Paul Veyne, Les Grecs ont-ils cru à leurs mythes ? Seuil, 1983, actuellement rééd. Point Seuil Essai, n°246. Le premier talent de Paul Veyne est de savoir poser les questions qui fâchent.

Jean-Pierre Vernant dir., Problèmes de la guerre en Grèce ancienne, 1968, actuellement éd. Point Seuil Histoire, H265. Cet ouvrage collectif regroupe des études de spécialistes français et étrangers. Il comprend à la fois des études plutôt historiques sur les réalités pratiques de la guerre, armes, entraînement militaire, tactiques, et des études plutôt sociologiques sur son rôle dans le monde grec, la place du guerrier dans la société, la fonction guerrière dans la mythologie...

Jean-Pierre Vernant dir., L'homme grec, 1993, actuellement en Point Seuil Histoire H267. Autre ouvrage collectif, qui détaille l'homme grec sous tous ses aspects : dans ses relations à l'économie, à la guerre, aux âges de la vie, à la citoyenneté, à sa vie privée, aux différentes formes de socialité, aux dieux... L'introduction de Jean-Pierre Vernant, courte et claire, est précieuse pour comprendre la mentalité des Grecs anciens et la façon dont ils voyaient le monde.

Jean-Pierre Vernant, Les origines de la pensée grecque, PUF "Quadrige", n°5, 1975 (rééd. 2000). Un livre court et synthétique exposant la formation et l'évolution de la pensée grecque, de la pensée mythique à la pensée rationnelle en passant par les premiers sages.
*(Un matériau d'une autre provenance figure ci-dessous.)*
@[simp] theorem stu_lineAfterSent (o : OnLine) (s : State) : (lineAfterSent o s).stu = s.stu := by
  unfold lineAfterSent; dsimp only; (repeat' split) <;> simp

@[simp] theorem stu_finishSending (s : State) : (finishSending s).stu = s.stu := by
  unfold finishSending; dsimp only; (repeat' split) <;> simp

@[simp] theorem stu_enterLineFault (s : State) : (enterLineFault s).stu = s.stu := by
  unfold enterLineFault; dsimp only; simp

@[simp] theorem stu_leaveLineFault (s : State) : (leaveLineFault s).stu = s.stu := by
  unfold leaveLineFault; dsimp only; simp

@[simp] theorem stu_giveResult (q : Question) (samples : WindowSamples) (s : State) : (giveResult q samples s).stu = s.stu := by
  unfold giveResult; (repeat' split) <;> simp

@[simp] theorem stu_keepSamples (samples : WindowSamples) (s : State) : (keepSamples samples s).stu = s.stu := by
  unfold keepSamples; dsimp only

@[simp] theorem stu_judgeWindow (c : RollCall) (samples : WindowSamples) (s : State) : (judgeWindow c samples s).stu = s.stu := by
  unfold judgeWindow; dsimp only; (repeat' split) <;> simp

@[simp] theorem stu_endWindow (samples : WindowSamples) (s : State) : (endWindow samples s).stu = s.stu := by
  unfold endWindow; dsimp only; (repeat' split) <;> simp

@[simp] theorem stu_endDuplicate (s : State) : (endDuplicate s).stu = s.stu := by
  unfold endDuplicate; dsimp only; simp

@[simp] theorem stu_lineAfterHeard (s : State) : (lineAfterHeard s).stu = s.stu := by
  unfold lineAfterHeard; dsimp only

@[simp] theorem stu_heardUnconfigured (h : Heard) (s : State) : (heardUnconfigured h s).stu = s.stu := by
  unfold heardUnconfigured; (repeat' split) <;> simp

@[simp] theorem stu_beginDuplicate (s : State) : (beginDuplicate s).stu = s.stu := by
  unfold beginDuplicate; simp

@[simp] theorem stu_heardDuplicate (h : Heard) (s : State) : (heardDuplicate h s).stu = s.stu := by
  unfold heardDuplicate; dsimp only; (repeat' split) <;> simp

@[simp] theorem stu_takeAck (target bits : Nat) (faults : Bool) (s : State) : (takeAck target bits faults s).stu = s.stu := by
  unfold takeAck; dsimp only; (repeat' split) <;> simp

@[simp] theorem stu_writePeer (h : Heard) (s : State) : (writePeer h s).stu = s.stu := by
  unfold writePeer; dsimp only; (repeat' split) <;> simp

@[simp] theorem stu_handOn (h : Heard) (s : State) : (handOn h s).stu = s.stu := by
  unfold handOn; (repeat' split) <;> simp

@[simp] theorem stu_heardPeer (h : Heard) (s : State) : (heardPeer h s).stu = s.stu := by
  unfold heardPeer; simp

@[simp] theorem stu_heardValid (h : Heard) (s : State) : (heardValid h s).stu = s.stu := by
  unfold heardValid; (repeat' split) <;> simp

@[simp] theorem stu_noticeCompleted (chars : List Byte) (s : State) : (noticeCompleted chars s).stu = s.stu := by
  unfold noticeCompleted; (repeat' split) <;> simp

@[simp] theorem stu_settlePeer (r : Resource) (n : Nat) (s : State) : (settlePeer r n s).stu = s.stu := by
  unfold settlePeer; simp

@[simp] theorem stu_endListening (s : State) : (endListening s).stu = s.stu := by
  unfold endListening; dsimp only; simp

@[simp] theorem stu_endAnswering (s : State) : (endAnswering s).stu = s.stu := by
  unfold endAnswering; dsimp only; (repeat' split) <;> simp

@[simp] theorem stu_learnStep (s : State) : (learnStep s).stu = s.stu := by
  unfold learnStep; dsimp only

@[simp] theorem stu_fillMinute (s : State) : (fillMinute s).stu = s.stu := by
  unfold fillMinute; dsimp only; (repeat' split) <;> simp

@[simp] theorem stu_markJobs (s : State) : (markJobs s).stu = s.stu := by
  unfold markJobs; simp

@[simp] theorem stu_startSending (e : QueueEntry) (s : State) : (startSending e s).stu = s.stu := by
  unfold startSending; dsimp only


end Sys2Proof.Machine
end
Pierre Vidal-Naquet, L'Atlantide, petite histoire d'un mythe platonicien, Les Belles Lettres, 2005. Une étude courte mais riche, reprenant les thèses de Vidal-Naquet sur le mythe platonicien de l'Atlantide, et étudiant les réapparitions et récupérations de ce mythe au Moyen-Âge et jusqu'au XXème siècle, de la découverte de l'Amérique à W ou le souvenir d'enfance de Perec. Une explication très pertinente qui coupe enfin court aux pseudo-redécouvertes de l'Atlantide un peu partout dans le monde, et un avertissement précieux sur les dangers du "sommeil des mythes".